SOUTHERN ARIZONA - Think you know the facts about hearing loss?
Chances are you’ve been misled by reading common myths through the years.
While age is the strongest predictor of hearing loss among adults aged 20-69, with the greatest amount of hearing loss in the 60 to 69 age group, the truth is that exposure to loud noise is the number one cause of hearing loss, with roughly 40 million adults measuring loss in tests. Meanwhile, hereditary factors and health conditions like heart disease, high blood pressure, diabetes and other circulatory problems also cause hearing loss, along with some medications, antibiotics and chemotherapy drugs—otherwise known as ototoxic drugs.
The need for hearing amplification is dependent on your lifestyle, your degree of hearing loss and your specific listening needs. If you are a teacher or a lawyer, for example, refined hearing is necessary to understand the nuances of communication. Therefore, you may not be able to tolerate even a mild level of hearing loss. On the other hand, if you live alone or in a rural area and seldom socialize, then your tolerance level for moderate hearing loss may be higher.

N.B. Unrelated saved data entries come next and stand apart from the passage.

-- ==== Sys2Proof/Certificates/Slice0/Obligations.lean ====
section
/-! DEFINITION. The statements. Each docstring names the rules it formalises. A statement about an
instruction says that `exec` answers a next state (its completion), what that state holds, and its frame. -/

section

open Sys2Proof Sys2Proof.Machine

/-! ## Reset and the invariants -/

/-- 70 R1001, R1003: the reset values of every class. Construction ends with reset, and reset leaves memory and
the block map alone. -/
def Obligations.ResetState : Prop :=
  (∀ c : Config, ∃ s : State, s.cfg = c ∧ State.construct c = s.resetCpu) ∧
  ∀ s : State,
    (∀ r, s.resetCpu.reg r = 0) ∧
    s.resetCpu.ip = (if s.cls = .c286 then 0xFFF0 else 0) ∧
    s.resetCpu.seg .cs =
      { selector := if s.cls = .c286 then 0xF000 else 0xFFFF
        base := if s.cls = .c286 then 0xFF0000 else 0xFFFF0
        limit := 0xFFFF, access := 0x93, nullLoaded := false } ∧
    (∀ r, r ≠ .cs →
      s.resetCpu.seg r = { selector := 0, base := 0, limit := 0xFFFF, access := 0x93, nullLoaded := false }) ∧
    s.resetCpu.getPS = (if s.cls ≠ .c286 ∧ s.cfg.psHigh = .ones then 0xF002 else 0x0002) ∧
    s.resetCpu.sys.msw = 0xFFF0 ∧ s.resetCpu.sys.idtr = { base := 0, limit := 0x03FF } ∧ s.resetCpu.sys.cpl = 0 ∧
    s.resetCpu.intFlags = { intr := false, trap := false, halt := false, dma := false } ∧
    s.resetCpu.nointr = false ∧ s.resetCpu.rep = none ∧
    s.resetCpu.scratch.override = none ∧ s.resetCpu.scratch.rep = none ∧ s.resetCpu.scratch.lock = false ∧
    s.resetCpu.scratch.ea = none ∧ s.resetCpu.status = .run ∧
    s.resetCpu.addrMask = (if s.cls = .c286 then 0xFFFFFF else 0x0FFFFF) ∧
    s.resetCpu.queue.restarts s.resetCpu.ip ∧
    s.resetCpu.segAddr .cs s.resetCpu.ip = (if s.cls = .c286 then 0xFFFFF0 else 0xFFFF0) ∧
    s.resetCpu.host.intNotify = [] ∧ s.resetCpu.host.returnNotify = [] ∧
    s.resetCpu.mem = s.mem ∧ s.resetCpu.blocks = s.blocks

/-- A new instance of any parameters meets both invariants; `State.reset` is one. -/
def Obligations.InvariantsAtReset : Prop :=
  State.reset = State.construct Config.default ∧
    ∀ c : Config, (State.construct c).Inv ∧ (State.construct c).ModeInv

/-- Every step keeps `State.Inv`: memory's canonical form, bits 15:4 of MSW (10 R44), the direct bits that exist
(10 R27), and the order of the prefetch queue (10 R54, R55). -/
def Obligations.StepKeepsInv : Prop := ∀ s t : State, s.Inv → step s = .next t → t.Inv

/-- Every step in which host code has nothing to run keeps `State.ModeInv`: outside protected mode CPL is 0, IOPL
and NT are 0 and nothing is null-loaded; only DS and ES are ever null-loaded; SS is a writable data segment;
every cache has its accessed bit (10 R39, R47; 20 R119, R120, R124, R127). -/
def Obligations.StepKeepsModes : Prop := ∀ s t : State, s.ModeInv → step s = .next t → t.ModeInv

/-- 10 R44, 47 R800, R812, R813: no instruction leaves protected mode, and only LGDT and LIDT, at CPL 0 in
protected mode, change GDTR and IDTR. (With no host code run inside the step.) -/
def Obligations.TablesGuarded : Prop :=
  ∀ (s t : State) (i : Instr), s.quiet → exec i s = .next t →
    (s.protectedMode = true → t.protectedMode = true) ∧
    (t.sys.gdtr ≠ s.sys.gdtr → (∃ m, i = .lgdtMs m) ∧ (s.protectedMode = true → s.sys.cpl = 0)) ∧
    (t.sys.idtr ≠ s.sys.idtr → (∃ m, i = .lidtMs m) ∧ (s.protectedMode = true → s.sys.cpl = 0))

/-! ## Encoding -/

/-- Decoding an encoded instruction gives it back, with every operand at every value its encoding admits, on
every class the instruction exists on (30 R200, R218 to R243). -/
def Obligations.DecodeEncode : Prop :=
  ∀ (cls : CpuClass) (i : Instr) (rest : List Byte), i.wfOn cls = true →
    decode cls (encode i ++ rest) = .ok (i, rest)

/-- 30 R274: any six bytes begin an instruction of the class, and the decoder takes one to six of them. R257 to
R273: the undefined encodings raise #UD, the encodings refused on C86 and LOADALL are refused; what follows is
not read. -/
def Obligations.DecodeTotal : Prop :=
  (∀ (cls : CpuClass) (bytes : List Byte), 6 ≤ bytes.length →
    ∃ i taken rest, bytes = taken ++ rest ∧ 1 ≤ taken.length ∧ taken.length ≤ 6 ∧
      decode cls bytes = .ok (i, rest) ∧ i.wfOn cls = true) ∧
  ((∀ (cls : CpuClass) (f : OpForm) (rest : List Byte), f.undefinedOn cls = true →
    decode cls (f.encode ++ rest) = .ok (.invalidOpcode, rest)) ∧
  (∀ (f : OpForm) (rest : List Byte), f.refusedOnC86 = true →
    decode .c86 (f.encode ++ rest) = .ok (.reservedC86, rest)) ∧
  (∀ rest : List Byte, decode .c286 (0x0F :: 0x05 :: rest) = .ok (.loadall, rest)) ∧
  (∀ s : State, Traps .invalidOpcode s .ud ∧ exec .reservedC86 s = .refused .reservedEncodingC86 ∧
    exec .loadall s = .refused .loadallUnspecified))

/-- Words written out from 30 R218 to R239 and R257 to R259, one or two of each family. -/
def Obligations.DecodeWords : Prop :=
  decode .c286 [0b00000001, 0b11011000] = .ok (.addEwGw (.reg .ax) .bx, []) ∧
  decode .c286 [0b00000010, 0b01000110, 0xFE] = .ok (.addGbEb (.mem (.disp8 .bp 0xFE)) .al, []) ∧
  decode .c86 [0b10000011, 0b11101001, 0x05] = .ok (.subEwIbs (.reg .cx) 0x05, []) ∧
  decode .c186 [0b10000001, 0b00111110, 0x34, 0x12, 0xCD, 0xAB] = .ok (.cmpEwIw (.mem (.direct 0x1234)) 0xABCD, []) ∧
  decode .c286 [0b11110111, 0b11110011] = .ok (.divEw (.reg .bx), []) ∧
  decode .c286 [0b10001011, 0b10000001, 0x00, 0x10] = .ok (.movGwEw (.mem (.disp16 .bxdi 0x1000)) .ax, []) ∧
  decode .c286 [0b10111001, 0x78, 0x56] = .ok (.movR16Iw .cx 0x5678, []) ∧
  decode .c286 [0b10001110, 0b11010000] = .ok (.movSwEw (.reg .ax) .ss, []) ∧
  decode .c86 [0b00001111] = .ok (.popCs, []) ∧
  decode .c286 [0b01010100] = .ok (.pushSp, []) ∧
  decode .c286 [0b11010001, 0b11100010] = .ok (.shlEw1 (.reg .dx), []) ∧
  decode .c186 [0b11000000, 0b11001101, 0x03] = .ok (.rorEbIb (.reg .ch) 0x03, []) ∧
  decode .c286 [0b11110011] = .ok (.prefixRep, []) ∧
  decode .c286 [0b10100101] = .ok (.movsw, []) ∧
  decode .c286 [0b01110101, 0xFE] = .ok (.jnzJb 0xFE, []) ∧
  decode .c86 [0b01100101, 0xFE] = .ok (.jnzJb65 0xFE, []) ∧
  decode .c286 [0b10011010, 0x10, 0x00, 0x08, 0x00] = .ok (.callAp 0x0010 0x0008, []) ∧
  decode .c286 [0b11111111, 0b00101111] = .ok (.jmpMp (.ind .bx), []) ∧
  decode .c286 [0b11001101, 0x21] = .ok (.intIb 0x21, []) ∧
  decode .c286 [0b11001000, 0x10, 0x00, 0x01] = .ok (.enterIwIb 0x0010 0x01, []) ∧
  decode .c286 [0b11011001, 0b00101100] = .ok (.esc 1 5 (.mem (.ind .si)), []) ∧
  decode .c286 [0b00001111, 0b00000001, 0b00010110, 0x00, 0x20] = .ok (.lgdtMs (.direct 0x2000), []) ∧
  decode .c286 [0b00001111, 0b00000000, 0b11011000] = .ok (.ltrEw (.reg .ax), []) ∧
  decode .c286 [0b01100011, 0b11001011] = .ok (.arplEwGw (.reg .bx) .cx, [])

/-! ## Registers and the status word -/

/-- 10 R22: each byte register is a byte of AX, CX, DX or BX, a write of it changes only that byte, and the three-bit
codes name them in order. 10 R27, R36 to R40: an encoded flag record gives its six flags back; PS shows each flag
at its place; a write of PS sets the six flags and the direct bits its mask admits, and reads back. -/
def Obligations.RegistersAndStatus : Prop :=
  ((∀ s : State, s.reg .ax = s.reg8 .ah ++ s.reg8 .al ∧ s.reg .cx = s.reg8 .ch ++ s.reg8 .cl ∧
    s.reg .dx = s.reg8 .dh ++ s.reg8 .dl ∧ s.reg .bx = s.reg8 .bh ++ s.reg8 .bl) ∧
  (∀ (s : State) (r q : Reg8) (v : Byte), (s.setReg8 r v).reg8 q = if q = r then v else s.reg8 q) ∧
  (∀ (s : State) (r : Reg8) (v : Byte) (q : Reg16), q = .sp ∨ q = .bp ∨ q = .si ∨ q = .di →
    (s.setReg8 r v).reg q = s.reg q) ∧
  [0, 1, 2, 3, 4, 5, 6, 7].map Reg8.ofBits = [.al, .cl, .dl, .bl, .ah, .ch, .dh, .bh]) ∧
  ((∀ (f : Flags) (z : ResultSize), (FlagTriple.encode f z).flags = f) ∧
  (∀ s : State, Flags.ofWord s.getPS = s.flags ∧ s.getPS.getLsbD 1 = true ∧ s.getPS.getLsbD 3 = false ∧
    s.getPS.getLsbD 5 = false ∧ s.getPS.getLsbD 8 = s.tf ∧ s.getPS.getLsbD 9 = s.ifl ∧ s.getPS.getLsbD 10 = s.df ∧
    (s.cls = .c286 → s.getPS.extractLsb' 12 2 = s.iopl ∧ s.getPS.getLsbD 14 = s.nt ∧ s.getPS.getLsbD 15 = false) ∧
    (s.cls ≠ .c286 → s.getPS.extractLsb' 12 4 = if s.cfg.psHigh = .ones then 0xF else 0)) ∧
  (∀ (s : State) (v m : Word) (k : Nat), (s.setPS v m).flags = Flags.ofWord v ∧
    (k = 8 ∨ k = 9 ∨ k = 10 ∨ (s.cls = .c286 ∧ (k = 12 ∨ k = 13 ∨ k = 14)) →
      (s.setPS v m).live.getLsbD k =
        if m.getLsbD k then v.getLsbD k && (decide (k ≤ 10) || s.protectedMode) else s.live.getLsbD k)) ∧
  (∀ (s : State) (v : Word), v &&& ~~~(0x08D5 ||| directMask s.cls) = 0 →
    (s.cls = .c286 → s.protectedMode = false → v &&& 0x7000 = 0) →
    (s.setPS v 0xFFFF).getPS = v ||| (if s.cls ≠ .c286 ∧ s.cfg.psHigh = .ones then 0xF002 else 0x0002)))

/-! ## Memory -/

/-- 20 R101, R104 to R107, R110, R116, R117, R129: a byte access of each kind of block; a word that is written reads back, its
low byte at its first address and its high byte at the other, and no other byte changes. (That a device changes no
byte of memory inside its call is the model's choice: notes/assumptions/28.md.) -/
def Obligations.MemoryAccesses : Prop :=
  (∀ (s : State) (p q : Nat) (v : Byte),
    (s.kindAt p = .ram ∨ s.kindAt p = .rom → s.busRead8 p = (Memory.read s.mem p, s)) ∧
    (s.kindAt p = .unmapped → s.busRead8 p = (0, s) ∧ s.busWrite8 p v = s) ∧
    (s.kindAt p = .rom → s.busWrite8 p v = s) ∧
    (s.kindAt p = .ram → Memory.read (s.busWrite8 p v).mem q = if q = p then v else Memory.read s.mem q) ∧
    (∀ d, s.kindAt p = .device d → (s.busRead8 p).2.mem = s.mem ∧ (s.busWrite8 p v).mem = s.mem ∧
      (s.busRead8 p).2.host.calls = .deviceRead p 1 :: s.host.calls ∧
      (s.busWrite8 p v).host.calls = .deviceWrite p 1 (zext16 v) :: s.host.calls) ∧
    (Memory.wf s.mem = true → Memory.wf (s.busWrite8 p v).mem = true)) ∧
  (∀ (s : State) (r : SegReg) (off v : Word),
    s.accessFault r off 1 false = none → s.accessFault r off 1 true = none →
    s.kindAt (s.wordAddrs r off).1 = .ram → s.kindAt (s.wordAddrs r off).2 = .ram →
    (∃ t, s.segWrite16 r off v = .ok t ∧ t.segRead16 r off = .ok (v, t) ∧
      Memory.read t.mem (s.wordAddrs r off).1 = loByte v ∧ Memory.read t.mem (s.wordAddrs r off).2 = hiByte v ∧
      (∀ a, a ∉ s.storedWord r off → Memory.read t.mem a = Memory.read s.mem a)) ∧
    s.segRead16 r off =
      .ok (mkWord (Memory.read s.mem (s.wordAddrs r off).1) (Memory.read s.mem (s.wordAddrs r off).2), s))

/-- 20 R102, R103, R113, R116, R117: the address mask, the physical address of an offset, and that of a word's second
byte: the next offset's, or at offset 0xFFFF offset 0 of the segment on C86 and the byte past it later (on C286 the
model's choice, where the segment's limit lies above 0xFFFF: notes/assumptions/34.md). (Not
where the mask is 0xEFFFFF, where R105 masks the first address before it adds 1: notes/assumptions/24.md.)
R131, R133, R134: the check of a segment access: none on C86 and C186, the 64 KiB end in real mode on C286, and in
protected mode the null mark, the limit (from below for expand-down data) and the type. -/
def Obligations.Addressing : Prop :=
  (∀ (s : State) (r : SegReg) (off : Word),
    (s.segAddr r off = ((s.seg r).base.toNat + off.toNat) &&& s.addrMask.toNat) ∧
    s.addrMask =
      (if s.cls = .c286 then
        if s.a20 then 0xFFFFFF else if s.cfg.a20OffMask = .low20 then 0x0FFFFF else 0xEFFFFF
      else if s.a20 then 0x1FFFFF else 0x0FFFFF) ∧
    (s.wordAddrs r off).1 = s.segAddr r off ∧
    (off ≠ 0xFFFF → s.cfg.wf = true → s.addrMask ≠ 0xEFFFFF → (s.wordAddrs r off).2 = s.segAddr r (off + 1)) ∧
    (off = 0xFFFF → s.cls = .c86 → (s.wordAddrs r off).2 = s.segAddr r 0) ∧
    (off = 0xFFFF → s.cls ≠ .c86 →
      (s.wordAddrs r off).2 = ((s.seg r).base.toNat + 0x10000) &&& s.addrMask.toNat)) ∧
  (∀ (s : State) (r : SegReg) (off : Word) (extra : Nat) (w : Bool) (outside : Exc),
    outside = (if r = .ss then .ss 0 else .gp 0) →
    (s.cls ≠ .c286 → s.accessFault r off extra w = none) ∧
    (s.cls = .c286 → s.sys.msw.getLsbD 0 = false →
      s.accessFault r off extra w = if 0xFFFF < off.toNat + extra then some outside else none) ∧
    (s.cls = .c286 → s.sys.msw.getLsbD 0 = true → ∀ (e ed wr : Bool) (limit : Nat),
      e = (s.seg r).access.getLsbD 3 → ed = (s.seg r).access.getLsbD 2 → wr = (s.seg r).access.getLsbD 1 →
      limit = (s.seg r).limit.toNat →
      s.accessFault r off extra w =
        if (s.seg r).nullLoaded = true then some (.gp 0)
        else if (if ed = true ∧ e = false then off.toNat ≤ limit ∨ 0xFFFF < off.toNat + extra
          else limit < off.toNat + extra) then some outside
        else if w = false ∧ e = true ∧ wr = false then some (.gp 0)
        else if w = true ∧ (e = true ∨ wr = false) then some (.gp 0)
        else none))
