/-! `State.keepSizeSetFlags` -/

@[simp] theorem State.keepSizeSetFlags_cfg (f : Flags) : (s.keepSizeSetFlags f).cfg = s.cfg := rfl
@[simp] theorem State.keepSizeSetFlags_regs (f : Flags) : (s.keepSizeSetFlags f).regs = s.regs := rfl
@[simp] theorem State.keepSizeSetFlags_ip (f : Flags) : (s.keepSizeSetFlags f).ip = s.ip := rfl
@[simp] theorem State.keepSizeSetFlags_live (f : Flags) : (s.keepSizeSetFlags f).live = s.live := rfl
@[simp] theorem State.keepSizeSetFlags_triple (f : Flags) : (s.keepSizeSetFlags f).triple = .encode f s.triple.size := rfl
@[simp] theorem State.keepSizeSetFlags_segs (f : Flags) : (s.keepSizeSetFlags f).segs = s.segs := rfl
@[simp] theorem State.keepSizeSetFlags_sys (f : Flags) : (s.keepSizeSetFlags f).sys = s.sys := rfl
@[simp] theorem State.keepSizeSetFlags_intFlags (f : Flags) : (s.keepSizeSetFlags f).intFlags = s.intFlags := rfl
@[simp] theorem State.keepSizeSetFlags_nointr (f : Flags) : (s.keepSizeSetFlags f).nointr = s.nointr := rfl
@[simp] theorem State.keepSizeSetFlags_scratch (f : Flags) : (s.keepSizeSetFlags f).scratch = s.scratch := rfl
@[simp] theorem State.keepSizeSetFlags_rep (f : Flags) : (s.keepSizeSetFlags f).rep = s.rep := rfl
@[simp] theorem State.keepSizeSetFlags_status (f : Flags) : (s.keepSizeSetFlags f).status = s.status := rfl
@[simp] theorem State.keepSizeSetFlags_handlerEntry (f : Flags) : (s.keepSizeSetFlags f).handlerEntry = s.handlerEntry := rfl
@[simp] theorem State.keepSizeSetFlags_a20 (f : Flags) : (s.keepSizeSetFlags f).a20 = s.a20 := rfl
@[simp] theorem State.keepSizeSetFlags_blocks (f : Flags) : (s.keepSizeSetFlags f).blocks = s.blocks := rfl
@[simp] theorem State.keepSizeSetFlags_mem (f : Flags) : (s.keepSizeSetFlags f).mem = s.mem := rfl
@[simp] theorem State.keepSizeSetFlags_queue (f : Flags) : (s.keepSizeSetFlags f).queue = s.queue := rfl
@[simp] theorem State.keepSizeSetFlags_host (f : Flags) : (s.keepSizeSetFlags f).host = s.host := rfl
@[simp] theorem State.keepSizeSetFlags_draws (f : Flags) : (s.keepSizeSetFlags f).draws = s.draws := rfl

/-! `State.setCf` -/

@[simp] theorem State.setCf_cfg (b : Bool) : (s.setCf b).cfg = s.cfg := rfl
@[simp] theorem State.setCf_regs (b : Bool) : (s.setCf b).regs = s.regs := rfl
@[simp] theorem State.setCf_ip (b : Bool) : (s.setCf b).ip = s.ip := rfl
@[simp] theorem State.setCf_live (b : Bool) : (s.setCf b).live = s.live := rfl
@[simp] theorem State.setCf_segs (b : Bool) : (s.setCf b).segs = s.segs := rfl
@[simp] theorem State.setCf_sys (b : Bool) : (s.setCf b).sys = s.sys := rfl
@[simp] theorem State.setCf_intFlags (b : Bool) : (s.setCf b).intFlags = s.intFlags := rfl
@[simp] theorem State.setCf_nointr (b : Bool) : (s.setCf b).nointr = s.nointr := rfl
@[simp] theorem State.setCf_scratch (b : Bool) : (s.setCf b).scratch = s.scratch := rfl
@[simp] theorem State.setCf_rep (b : Bool) : (s.setCf b).rep = s.rep := rfl
@[simp] theorem State.setCf_status (b : Bool) : (s.setCf b).status = s.status := rfl
@[simp] theorem State.setCf_handlerEntry (b : Bool) : (s.setCf b).handlerEntry = s.handlerEntry := rfl
@[simp] theorem State.setCf_a20 (b : Bool) : (s.setCf b).a20 = s.a20 := rfl
@[simp] theorem State.setCf_blocks (b : Bool) : (s.setCf b).blocks = s.blocks := rfl
@[simp] theorem State.setCf_mem (b : Bool) : (s.setCf b).mem = s.mem := rfl
@[simp] theorem State.setCf_queue (b : Bool) : (s.setCf b).queue = s.queue := rfl
@[simp] theorem State.setCf_host (b : Bool) : (s.setCf b).host = s.host := rfl
@[simp] theorem State.setCf_draws (b : Bool) : (s.setCf b).draws = s.draws := rfl
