-- ==== Sys2Proof/Laws/Ops.lean ====
section
/-! SUPPORT. What each shared operation changes, said once: `Touches s t dest stored` says that `t` differs
from `s` at most in the registers and memory bytes named, the flags, the draws, the record of calls and
the noted effective address. -/

namespace Sys2Proof.Machine

structure Touches (s t : State) (dest : List Reg16) (stored : List Nat) : Prop where
  regs         : ∀ r, r ∉ dest → t.reg r = s.reg r
  memory       : ∀ a, a ∉ stored → Memory.read t.mem a = Memory.read s.mem a
  live         : t.live = s.live
  sys          : t.sys = s.sys
  intFlags     : t.intFlags = s.intFlags
  cfg          : t.cfg = s.cfg
  a20          : t.a20 = s.a20
  blocks       : t.blocks = s.blocks
  status       : t.status = s.status
  handlerEntry : t.handlerEntry = s.handlerEntry
  ip           : t.ip = s.ip
  queue        : t.queue = s.queue
  segs         : t.segs = s.segs
  nointr       : t.nointr = s.nointr
  rep          : t.rep = s.rep
  host         : { t.host with calls := s.host.calls } = s.host
  override     : t.scratch.override = s.scratch.override
  repeats      : t.scratch.rep = s.scratch.rep

theorem Touches.refl (s : State) : Touches s s [] [] := by
  constructor <;> first | rfl | (intros; rfl)

theorem Touches.trans {s t u : State} {d d' : List Reg16} {a a' : List Nat} (h : Touches s t d a)
    (k : Touches t u d' a') : Touches s u (d ++ d') (a ++ a') where
  regs r hr := by
    simp only [List.mem_append, not_or] at hr
    rw [k.regs r hr.2, h.regs r hr.1]
  memory x hx := by
    simp only [List.mem_append, not_or] at hx
    rw [k.memory x hx.2, h.memory x hx.1]
  live := k.live.trans h.live
  sys := k.sys.trans h.sys
  intFlags := k.intFlags.trans h.intFlags
  cfg := k.cfg.trans h.cfg
  a20 := k.a20.trans h.a20
  blocks := k.blocks.trans h.blocks
  status := k.status.trans h.status
  handlerEntry := k.handlerEntry.trans h.handlerEntry
  ip := k.ip.trans h.ip
  queue := k.queue.trans h.queue
  segs := k.segs.trans h.segs
  nointr := k.nointr.trans h.nointr
  rep := k.rep.trans h.rep
  host :=
    calc ({ u.host with calls := s.host.calls } : HostSide)
        = { ({ u.host with calls := t.host.calls } : HostSide) with calls := s.host.calls } := rfl
      _ = { t.host with calls := s.host.calls } := by rw [k.host]
      _ = s.host := h.host
  override := k.override.trans h.override
  repeats := k.repeats.trans h.repeats

/-- More registers and bytes may be named than change. -/
theorem Touches.mono {s t : State} {d d' : List Reg16} {a a' : List Nat} (h : Touches s t d a) (hd : d ⊆ d')
    (ha : a ⊆ a') : Touches s t d' a' :=
  { h with
    regs := fun r hr => h.regs r fun m => hr (hd m)
    memory := fun x hx => h.memory x fun m => hx (ha m) }

/-- What completes with `Touches` has its frame. -/
theorem Touches.frame {s t : State} {d : List Reg16} {a : List Nat} (h : Touches s t d a) :
    Frame s (s.latchTrap t) d a where
  regs r hr := by simpa [State.reg] using h.regs r hr
  memory x hx := by simpa using h.memory x hx
  live := by simp [h.live]
  sys := by simp [h.sys]
  events := by
    unfold State.latchTrap State.latched
    cases e : s.tf <;> simp [h.intFlags]
  fixed := by simp [h.cfg, h.a20, h.blocks, h.status, h.handlerEntry]
  ip := by simp [h.ip]
  queue := by simp [h.queue]
  segs := by simp [h.segs]
  nointr := by simp [h.nointr]
  rep := by simp [h.rep]
  host := by simpa using h.host

/-- A change of the flags, the draws, the calls or the noted address. -/
theorem Touches.quiet {s t : State} (h : t = { s with
    triple := t.triple, draws := t.draws, host := { s.host with calls := t.host.calls },
    scratch := { s.scratch with ea := t.scratch.ea, eaWrite := t.scratch.eaWrite } }) : Touches s t [] [] := by
  rw [h]
  constructor <;> first | rfl | (intros; rfl)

Studies by the Better Hearing Institute show that only 14% of physicians routinely screen for hearing loss during a physical. Like vision checks and teeth cleanings, and of course physical checkups, hearing tests are your best chance at assessing your hearing health needs before issues, if any, start to impede on your quality of life. Hearing loss may happen so gradually that you may not even be aware that you have a measurable loss until your family, colleagues or friends say something. As with the rest of your body, proactive care is the best kind of care.
Most people find that a hearing loss is much more obvious than a hearing aid! Asking people to repeat themselves and missing social cues is not fun for either person in a conversation and is tied to a much stronger association with the elderly than a hearing aid. Meanwhile, hearing aids have joined the smart tech revolution and are truly becoming coveted health tech accessories. They are sleeker, nearly invisible and capable of connecting to everything from phones to computers. So, the elderly stigma is simply not there anymore.
Research conducted by the Better Hearing Institute concluded that nine out of ten people indicate that the quality of their life has improved with hearing devices. Overall satisfaction with one-year-old hearing devices is now 78%, which is close to satisfaction ratings for most consumer electronics. As discussed above, technology is advancing at a revolutionary rate, and devices come in a variety of prices. More importantly, they help you connect with friends and family again—which is priceless.